Trinity Episcopal Church is the oldest Episcopal Church in Ulster County.
Trinity, the oldest Episcopal parish in Ulster County, was organized in 1831.
The founder and early guiding spirit was Henry Barclay (1778-1857), a businessman from Manhattan who with his wife, Catherine (1782-1851) had come to Saugerties about 1825 in a daring career change from importer to industrialist. Barclay would probably have thought it undue to get more than passing mention in an account of our Trinity Church; that said, his family, his life, his work, and his religion deserve a place in history not only of Saugerties but of this country.

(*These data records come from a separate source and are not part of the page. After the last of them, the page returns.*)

-- ==== Sys2Proof/Laws/Families.lean ====
section
/-! SUPPORT. The fields each shared operation of the instruction families leaves alone, and what a
meaning's result is in terms of them. -/

namespace Sys2Proof.Machine.Laws

variable (s : State)

@[simp] theorem moveOp_sp (x y : Sel) : (moveOp x y s).sp = s.sp := by simp [moveOp]
@[simp] theorem moveOp_pc (x y : Sel) : (moveOp x y s).pc = s.pc := by simp [moveOp]
@[simp] theorem moveOp_flags (x y : Sel) : (moveOp x y s).flags = s.flags := by simp [moveOp]
@[simp] theorem moveOp_inte (x y : Sel) : (moveOp x y s).inte = s.inte := by simp [moveOp]
@[simp] theorem moveOp_auxCarryMode (x y : Sel) : (moveOp x y s).auxCarryMode = s.auxCarryMode := by simp [moveOp]
@[simp] theorem moveOp_events (x y : Sel) : (moveOp x y s).events = s.events := by simp [moveOp]
@[simp] theorem moveOp_draws (x y : Sel) : (moveOp x y s).draws = s.draws := by simp [moveOp]

@[simp] theorem loadA_b (x : Word) : (loadA x s).b = s.b := rfl
@[simp] theorem loadA_c (x : Word) : (loadA x s).c = s.c := rfl
@[simp] theorem loadA_d (x : Word) : (loadA x s).d = s.d := rfl
@[simp] theorem loadA_e (x : Word) : (loadA x s).e = s.e := rfl
@[simp] theorem loadA_h (x : Word) : (loadA x s).h = s.h := rfl
@[simp] theorem loadA_l (x : Word) : (loadA x s).l = s.l := rfl
@[simp] theorem loadA_sp (x : Word) : (loadA x s).sp = s.sp := rfl
@[simp] theorem loadA_pc (x : Word) : (loadA x s).pc = s.pc := rfl
@[simp] theorem loadA_flags (x : Word) : (loadA x s).flags = s.flags := rfl
@[simp] theorem loadA_inte (x : Word) : (loadA x s).inte = s.inte := rfl
@[simp] theorem loadA_mem (x : Word) : (loadA x s).mem = s.mem := rfl
@[simp] theorem loadA_auxCarryMode (x : Word) : (loadA x s).auxCarryMode = s.auxCarryMode := rfl
@[simp] theorem loadA_events (x : Word) : (loadA x s).events = s.events := rfl
@[simp] theorem loadA_draws (x : Word) : (loadA x s).draws = s.draws := rfl

@[simp] theorem storeA_a (x : Word) : (storeA x s).a = s.a := rfl
@[simp] theorem storeA_b (x : Word) : (storeA x s).b = s.b := rfl
@[simp] theorem storeA_c (x : Word) : (storeA x s).c = s.c := rfl
@[simp] theorem storeA_d (x : Word) : (storeA x s).d = s.d := rfl
@[simp] theorem storeA_e (x : Word) : (storeA x s).e = s.e := rfl
@[simp] theorem storeA_h (x : Word) : (storeA x s).h = s.h := rfl
@[simp] theorem storeA_l (x : Word) : (storeA x s).l = s.l := rfl
@[simp] theorem storeA_sp (x : Word) : (storeA x s).sp = s.sp := rfl
@[simp] theorem storeA_pc (x : Word) : (storeA x s).pc = s.pc := rfl
@[simp] theorem storeA_flags (x : Word) : (storeA x s).flags = s.flags := rfl
@[simp] theorem storeA_inte (x : Word) : (storeA x s).inte = s.inte := rfl
@[simp] theorem storeA_auxCarryMode (x : Word) : (storeA x s).auxCarryMode = s.auxCarryMode := rfl
@[simp] theorem storeA_events (x : Word) : (storeA x s).events = s.events := rfl
@[simp] theorem storeA_draws (x : Word) : (storeA x s).draws = s.draws := rfl

@[simp] theorem exchangeHLDE_a : (exchangeHLDE s).a = s.a := rfl
@[simp] theorem exchangeHLDE_b : (exchangeHLDE s).b = s.b := rfl
@[simp] theorem exchangeHLDE_c : (exchangeHLDE s).c = s.c := rfl
@[simp] theorem exchangeHLDE_sp : (exchangeHLDE s).sp = s.sp := rfl
@[simp] theorem exchangeHLDE_pc : (exchangeHLDE s).pc = s.pc := rfl
@[simp] theorem exchangeHLDE_flags : (exchangeHLDE s).flags = s.flags := rfl
@[simp] theorem exchangeHLDE_inte : (exchangeHLDE s).inte = s.inte := rfl
@[simp] theorem exchangeHLDE_mem : (exchangeHLDE s).mem = s.mem := rfl
@[simp] theorem exchangeHLDE_auxCarryMode : (exchangeHLDE s).auxCarryMode = s.auxCarryMode := rfl
@[simp] theorem exchangeHLDE_events : (exchangeHLDE s).events = s.events := rfl
@[simp] theorem exchangeHLDE_draws : (exchangeHLDE s).draws = s.draws := rfl

@[simp] theorem addToA_b (v : Byte) (cin : Bool) : (addToA v cin s).b = s.b := by simp [addToA]
@[simp] theorem addToA_c (v : Byte) (cin : Bool) : (addToA v cin s).c = s.c := by simp [addToA]
@[simp] theorem addToA_d (v : Byte) (cin : Bool) : (addToA v cin s).d = s.d := by simp [addToA]
@[simp] theorem addToA_e (v : Byte) (cin : Bool) : (addToA v cin s).e = s.e := by simp [addToA]
@[simp] theorem addToA_h (v : Byte) (cin : Bool) : (addToA v cin s).h = s.h := by simp [addToA]
@[simp] theorem addToA_l (v : Byte) (cin : Bool) : (addToA v cin s).l = s.l := by simp [addToA]
@[simp] theorem addToA_sp (v : Byte) (cin : Bool) : (addToA v cin s).sp = s.sp := by simp [addToA]
@[simp] theorem addToA_pc (v : Byte) (cin : Bool) : (addToA v cin s).pc = s.pc := by simp [addToA]
@[simp] theorem addToA_inte (v : Byte) (cin : Bool) : (addToA v cin s).inte = s.inte := by simp [addToA]
@[simp] theorem addToA_mem (v : Byte) (cin : Bool) : (addToA v cin s).mem = s.mem := by simp [addToA]
@[simp] theorem addToA_auxCarryMode (v : Byte) (cin : Bool) : (addToA v cin s).auxCarryMode = s.auxCarryMode := by simp [addToA]
@[simp] theorem addToA_events (v : Byte) (cin : Bool) : (addToA v cin s).events = s.events := by simp [addToA]
@[simp] theorem addToA_draws (v : Byte) (cin : Bool) : (addToA v cin s).draws = s.draws := by simp [addToA]

@[simp] theorem subFromA_b (v : Byte) (bin : Bool) : (subFromA v bin s).b = s.b := by simp [subFromA]
@[simp] theorem subFromA_c (v : Byte) (bin : Bool) : (subFromA v bin s).c = s.c := by simp [subFromA]
@[simp] theorem subFromA_d (v : Byte) (bin : Bool) : (subFromA v bin s).d = s.d := by simp [subFromA]
@[simp] theorem subFromA_e (v : Byte) (bin : Bool) : (subFromA v bin s).e = s.e := by simp [subFromA]
@[simp] theorem subFromA_h (v : Byte) (bin : Bool) : (subFromA v bin s).h = s.h := by simp [subFromA]
@[simp] theorem subFromA_l (v : Byte) (bin : Bool) : (subFromA v bin s).l = s.l := by simp [subFromA]
@[simp] theorem subFromA_sp (v : Byte) (bin : Bool) : (subFromA v bin s).sp = s.sp := by simp [subFromA]
@[simp] theorem subFromA_pc (v : Byte) (bin : Bool) : (subFromA v bin s).pc = s.pc := by simp [subFromA]
@[simp] theorem subFromA_inte (v : Byte) (bin : Bool) : (subFromA v bin s).inte = s.inte := by simp [subFromA]
@[simp] theorem subFromA_mem (v : Byte) (bin : Bool) : (subFromA v bin s).mem = s.mem := by simp [subFromA]
@[simp] theorem subFromA_auxCarryMode (v : Byte) (bin : Bool) : (subFromA v bin s).auxCarryMode = s.auxCarryMode := by simp [subFromA]
@[simp] theorem subFromA_events (v : Byte) (bin : Bool) : (subFromA v bin s).events = s.events := by simp [subFromA]
@[simp] theorem subFromA_draws (v : Byte) (bin : Bool) : (subFromA v bin s).draws = s.draws := by simp [subFromA]

@[simp] theorem incOp_sp (x : Sel) : (incOp x s).sp = s.sp := by simp [incOp]
@[simp] theorem incOp_pc (x : Sel) : (incOp x s).pc = s.pc := by simp [incOp]
@[simp] theorem incOp_inte (x : Sel) : (incOp x s).inte = s.inte := by simp [incOp]
@[simp] theorem incOp_auxCarryMode (x : Sel) : (incOp x s).auxCarryMode = s.auxCarryMode := by simp [incOp]
@[simp] theorem incOp_events (x : Sel) : (incOp x s).events = s.events := by simp [incOp]
@[simp] theorem incOp_draws (x : Sel) : (incOp x s).draws = s.draws := by simp [incOp]

@[simp] theorem decOp_sp (x : Sel) : (decOp x s).sp = s.sp := by simp [decOp]
@[simp] theorem decOp_pc (x : Sel) : (decOp x s).pc = s.pc := by simp [decOp]
@[simp] theorem decOp_inte (x : Sel) : (decOp x s).inte = s.inte := by simp [decOp]
@[simp] theorem decOp_auxCarryMode (x : Sel) : (decOp x s).auxCarryMode = s.auxCarryMode := by simp [decOp]
@[simp] theorem decOp_events (x : Sel) : (decOp x s).events = s.events := by simp [decOp]
@[simp] theorem decOp_draws (x : Sel) : (decOp x s).draws = s.draws := by simp [decOp]

@[simp] theorem addToHL_a (v : Word) : (addToHL v s).a = s.a := by simp [addToHL]
@[simp] theorem addToHL_b (v : Word) : (addToHL v s).b = s.b := by simp [addToHL]
@[simp] theorem addToHL_c (v : Word) : (addToHL v s).c = s.c := by simp [addToHL]
@[simp] theorem addToHL_d (v : Word) : (addToHL v s).d = s.d := by simp [addToHL]
@[simp] theorem addToHL_e (v : Word) : (addToHL v s).e = s.e := by simp [addToHL]
@[simp] theorem addToHL_sp (v : Word) : (addToHL v s).sp = s.sp := by simp [addToHL]
@[simp] theorem addToHL_pc (v : Word) : (addToHL v s).pc = s.pc := by simp [addToHL]
@[simp] theorem addToHL_inte (v : Word) : (addToHL v s).inte = s.inte := by simp [addToHL]
@[simp] theorem addToHL_mem (v : Word) : (addToHL v s).mem = s.mem := by simp [addToHL]
@[simp] theorem addToHL_auxCarryMode (v : Word) : (addToHL v s).auxCarryMode = s.auxCarryMode := by simp [addToHL]
@[simp] theorem addToHL_events (v : Word) : (addToHL v s).events = s.events := by simp [addToHL]
@[simp] theorem addToHL_draws (v : Word) : (addToHL v s).draws = s.draws := by simp [addToHL]

@[simp] theorem decimalAdjustA_b : (decimalAdjustA s).b = s.b := by simp [decimalAdjustA]
@[simp] theorem decimalAdjustA_c : (decimalAdjustA s).c = s.c := by simp [decimalAdjustA]
@[simp] theorem decimalAdjustA_d : (decimalAdjustA s).d = s.d := by simp [decimalAdjustA]
@[simp] theorem decimalAdjustA_e : (decimalAdjustA s).e = s.e := by simp [decimalAdjustA]
@[simp] theorem decimalAdjustA_h : (decimalAdjustA s).h = s.h := by simp [decimalAdjustA]
@[simp] theorem decimalAdjustA_l : (decimalAdjustA s).l = s.l := by simp [decimalAdjustA]
@[simp] theorem decimalAdjustA_sp : (decimalAdjustA s).sp = s.sp := by simp [decimalAdjustA]
@[simp] theorem decimalAdjustA_pc : (decimalAdjustA s).pc = s.pc := by simp [decimalAdjustA]
@[simp] theorem decimalAdjustA_inte : (decimalAdjustA s).inte = s.inte := by simp [decimalAdjustA]
@[simp] theorem decimalAdjustA_mem : (decimalAdjustA s).mem = s.mem := by simp [decimalAdjustA]
@[simp] theorem decimalAdjustA_auxCarryMode : (decimalAdjustA s).auxCarryMode = s.auxCarryMode := by simp [decimalAdjustA]
@[simp] theorem decimalAdjustA_events : (decimalAdjustA s).events = s.events := by simp [decimalAdjustA]
@[simp] theorem decimalAdjustA_draws : (decimalAdjustA s).draws = s.draws := by simp [decimalAdjustA]

@[simp] theorem andIntoA_b (v : Byte) : (andIntoA v s).b = s.b := rfl
@[simp] theorem andIntoA_c (v : Byte) : (andIntoA v s).c = s.c := rfl
@[simp] theorem andIntoA_d (v : Byte) : (andIntoA v s).d = s.d := rfl
@[simp] theorem andIntoA_e (v : Byte) : (andIntoA v s).e = s.e := rfl
@[simp] theorem andIntoA_h (v : Byte) : (andIntoA v s).h = s.h := rfl
@[simp] theorem andIntoA_l (v : Byte) : (andIntoA v s).l = s.l := rfl
@[simp] theorem andIntoA_sp (v : Byte) : (andIntoA v s).sp = s.sp := rfl
@[simp] theorem andIntoA_pc (v : Byte) : (andIntoA v s).pc = s.pc := rfl
@[simp] theorem andIntoA_inte (v : Byte) : (andIntoA v s).inte = s.inte := rfl
@[simp] theorem andIntoA_mem (v : Byte) : (andIntoA v s).mem = s.mem := rfl
@[simp] theorem andIntoA_auxCarryMode (v : Byte) : (andIntoA v s).auxCarryMode = s.auxCarryMode := rfl
@[simp] theorem andIntoA_events (v : Byte) : (andIntoA v s).events = s.events := rfl
@[simp] theorem andIntoA_draws (v : Byte) : (andIntoA v s).draws = s.draws := rfl

@[simp] theorem xorIntoA_b (v : Byte) : (xorIntoA v s).b = s.b := rfl
@[simp] theorem xorIntoA_c (v : Byte) : (xorIntoA v s).c = s.c := rfl
@[simp] theorem xorIntoA_d (v : Byte) : (xorIntoA v s).d = s.d := rfl
@[simp] theorem xorIntoA_e (v : Byte) : (xorIntoA v s).e = s.e := rfl
@[simp] theorem xorIntoA_h (v : Byte) : (xorIntoA v s).h = s.h := rfl
@[simp] theorem xorIntoA_l (v : Byte) : (xorIntoA v s).l = s.l := rfl
@[simp] theorem xorIntoA_sp (v : Byte) : (xorIntoA v s).sp = s.sp := rfl
@[simp] theorem xorIntoA_pc (v : Byte) : (xorIntoA v s).pc = s.pc := rfl
@[simp] theorem xorIntoA_inte (v : Byte) : (xorIntoA v s).inte = s.inte := rfl
@[simp] theorem xorIntoA_mem (v : Byte) : (xorIntoA v s).mem = s.mem := rfl
@[simp] theorem xorIntoA_auxCarryMode (v : Byte) : (xorIntoA v s).auxCarryMode = s.auxCarryMode := rfl
@[simp] theorem xorIntoA_events (v : Byte) : (xorIntoA v s).events = s.events := rfl
@[simp] theorem xorIntoA_draws (v : Byte) : (xorIntoA v s).draws = s.draws := rfl

@[simp] theorem orIntoA_b (v : Byte) : (orIntoA v s).b = s.b := rfl
@[simp] theorem orIntoA_c (v : Byte) : (orIntoA v s).c = s.c := rfl
@[simp] theorem orIntoA_d (v : Byte) : (orIntoA v s).d = s.d := rfl
@[simp] theorem orIntoA_e (v : Byte) : (orIntoA v s).e = s.e := rfl
@[simp] theorem orIntoA_h (v : Byte) : (orIntoA v s).h = s.h := rfl
@[simp] theorem orIntoA_l (v : Byte) : (orIntoA v s).l = s.l := rfl
@[simp] theorem orIntoA_sp (v : Byte) : (orIntoA v s).sp = s.sp := rfl
@[simp] theorem orIntoA_pc (v : Byte) : (orIntoA v s).pc = s.pc := rfl
@[simp] theorem orIntoA_inte (v : Byte) : (orIntoA v s).inte = s.inte := rfl
@[simp] theorem orIntoA_mem (v : Byte) : (orIntoA v s).mem = s.mem := rfl
@[simp] theorem orIntoA_auxCarryMode (v : Byte) : (orIntoA v s).auxCarryMode = s.auxCarryMode := rfl
@[simp] theorem orIntoA_events (v : Byte) : (orIntoA v s).events = s.events := rfl
@[simp] theorem orIntoA_draws (v : Byte) : (orIntoA v s).draws = s.draws := rfl

@[simp] theorem compareA_a (v : Byte) : (compareA v s).a = s.a := rfl
@[simp] theorem compareA_b (v : Byte) : (compareA v s).b = s.b := rfl
@[simp] theorem compareA_c (v : Byte) : (compareA v s).c = s.c := rfl
@[simp] theorem compareA_d (v : Byte) : (compareA v s).d = s.d := rfl
@[simp] theorem compareA_e (v : Byte) : (compareA v s).e = s.e := rfl
@[simp] theorem compareA_h (v : Byte) : (compareA v s).h = s.h := rfl
@[simp] theorem compareA_l (v : Byte) : (compareA v s).l = s.l := rfl
@[simp] theorem compareA_sp (v : Byte) : (compareA v s).sp = s.sp := rfl
@[simp] theorem compareA_pc (v : Byte) : (compareA v s).pc = s.pc := rfl
@[simp] theorem compareA_inte (v : Byte) : (compareA v s).inte = s.inte := rfl
@[simp] theorem compareA_mem (v : Byte) : (compareA v s).mem = s.mem := rfl
@[simp] theorem compareA_auxCarryMode (v : Byte) : (compareA v s).auxCarryMode = s.auxCarryMode := rfl
@[simp] theorem compareA_events (v : Byte) : (compareA v s).events = s.events := rfl
@[simp] theorem compareA_draws (v : Byte) : (compareA v s).draws = s.draws := rfl

@[simp] theorem rotateLeft_b : (rotateLeft s).b = s.b := rfl
@[simp] theorem rotateLeft_c : (rotateLeft s).c = s.c := rfl
@[simp] theorem rotateLeft_d : (rotateLeft s).d = s.d := rfl
@[simp] theorem rotateLeft_e : (rotateLeft s).e = s.e := rfl
@[simp] theorem rotateLeft_h : (rotateLeft s).h = s.h := rfl
@[simp] theorem rotateLeft_l : (rotateLeft s).l = s.l := rfl
@[simp] theorem rotateLeft_sp : (rotateLeft s).sp = s.sp := rfl
@[simp] theorem rotateLeft_pc : (rotateLeft s).pc = s.pc := rfl
@[simp] theorem rotateLeft_inte : (rotateLeft s).inte = s.inte := rfl
@[simp] theorem rotateLeft_mem : (rotateLeft s).mem = s.mem := rfl
@[simp] theorem rotateLeft_auxCarryMode : (rotateLeft s).auxCarryMode = s.auxCarryMode := rfl
@[simp] theorem rotateLeft_events : (rotateLeft s).events = s.events := rfl
@[simp] theorem rotateLeft_draws : (rotateLeft s).draws = s.draws := rfl

@[simp] theorem rotateRight_b : (rotateRight s).b = s.b := rfl
@[simp] theorem rotateRight_c : (rotateRight s).c = s.c := rfl
@[simp] theorem rotateRight_d : (rotateRight s).d = s.d := rfl
@[simp] theorem rotateRight_e : (rotateRight s).e = s.e := rfl
@[simp] theorem rotateRight_h : (rotateRight s).h = s.h := rfl
@[simp] theorem rotateRight_l : (rotateRight s).l = s.l := rfl
@[simp] theorem rotateRight_sp : (rotateRight s).sp = s.sp := rfl
@[simp] theorem rotateRight_pc : (rotateRight s).pc = s.pc := rfl
@[simp] theorem rotateRight_inte : (rotateRight s).inte = s.inte := rfl
@[simp] theorem rotateRight_mem : (rotateRight s).mem = s.mem := rfl
@[simp] theorem rotateRight_auxCarryMode : (rotateRight s).auxCarryMode = s.auxCarryMode := rfl
@[simp] theorem rotateRight_events : (rotateRight s).events = s.events := rfl
@[simp] theorem rotateRight_draws : (rotateRight s).draws = s.draws := rfl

Henry Barclay’s great grandfather was the Rev Thomas Barclay, born in Scotland 1664. M.A. at St Andrews 1688, After ordination by the Bishop of London in 1707, he came to Fort Orange (now Albany). He was the first rector of what is now St. Peter’s Cathedral in Albany. His son Henry (b. 1712 Yale 1735) studied in England and was ordained there. He returned to the colonies an, as his father had, preached in their language to the Mohawks before moving to Manhattan, where he was the Rector of Trinity Church Wall Street 1746-1764.
A son of the Rev. Henry Barclay was Thomas (1753-1830), who married Susannah DeLancey. The DeLanceys were the most famous of the founding families of New York to be Loyalists during the War of Independence, as was Thomas himself, being a Colonel in the British army. He elected exile/deportation/banishment. Thus Henry, born in New York, spent most of his childhood in Nova Scotia before returning (the new United States was fairly quick to forgive and repatriate Loyalists.)
Henry Barclay’s wife, Catherine Watts, descended from another notable Scottish emigré, James Alexander, the first surveyor general of New Jersey. As a young man James had a strong claim to succeed eventually to the title of Earl of Stirling, not to the lands. Having left Scotland after the failed 1715 rising in the Stewart cause, he gave up interest in the title. His son William, however, earnestly pursued the claim; thus came the oddity of a Brigadier General in Washington’s army known by most as “Lord Stirling.” His daughter Mary, the mother of Catherine Barclay, was therefore often addressed as “Lady Mary.” Her remains are in the crypt under Trinity Church, Saugerties.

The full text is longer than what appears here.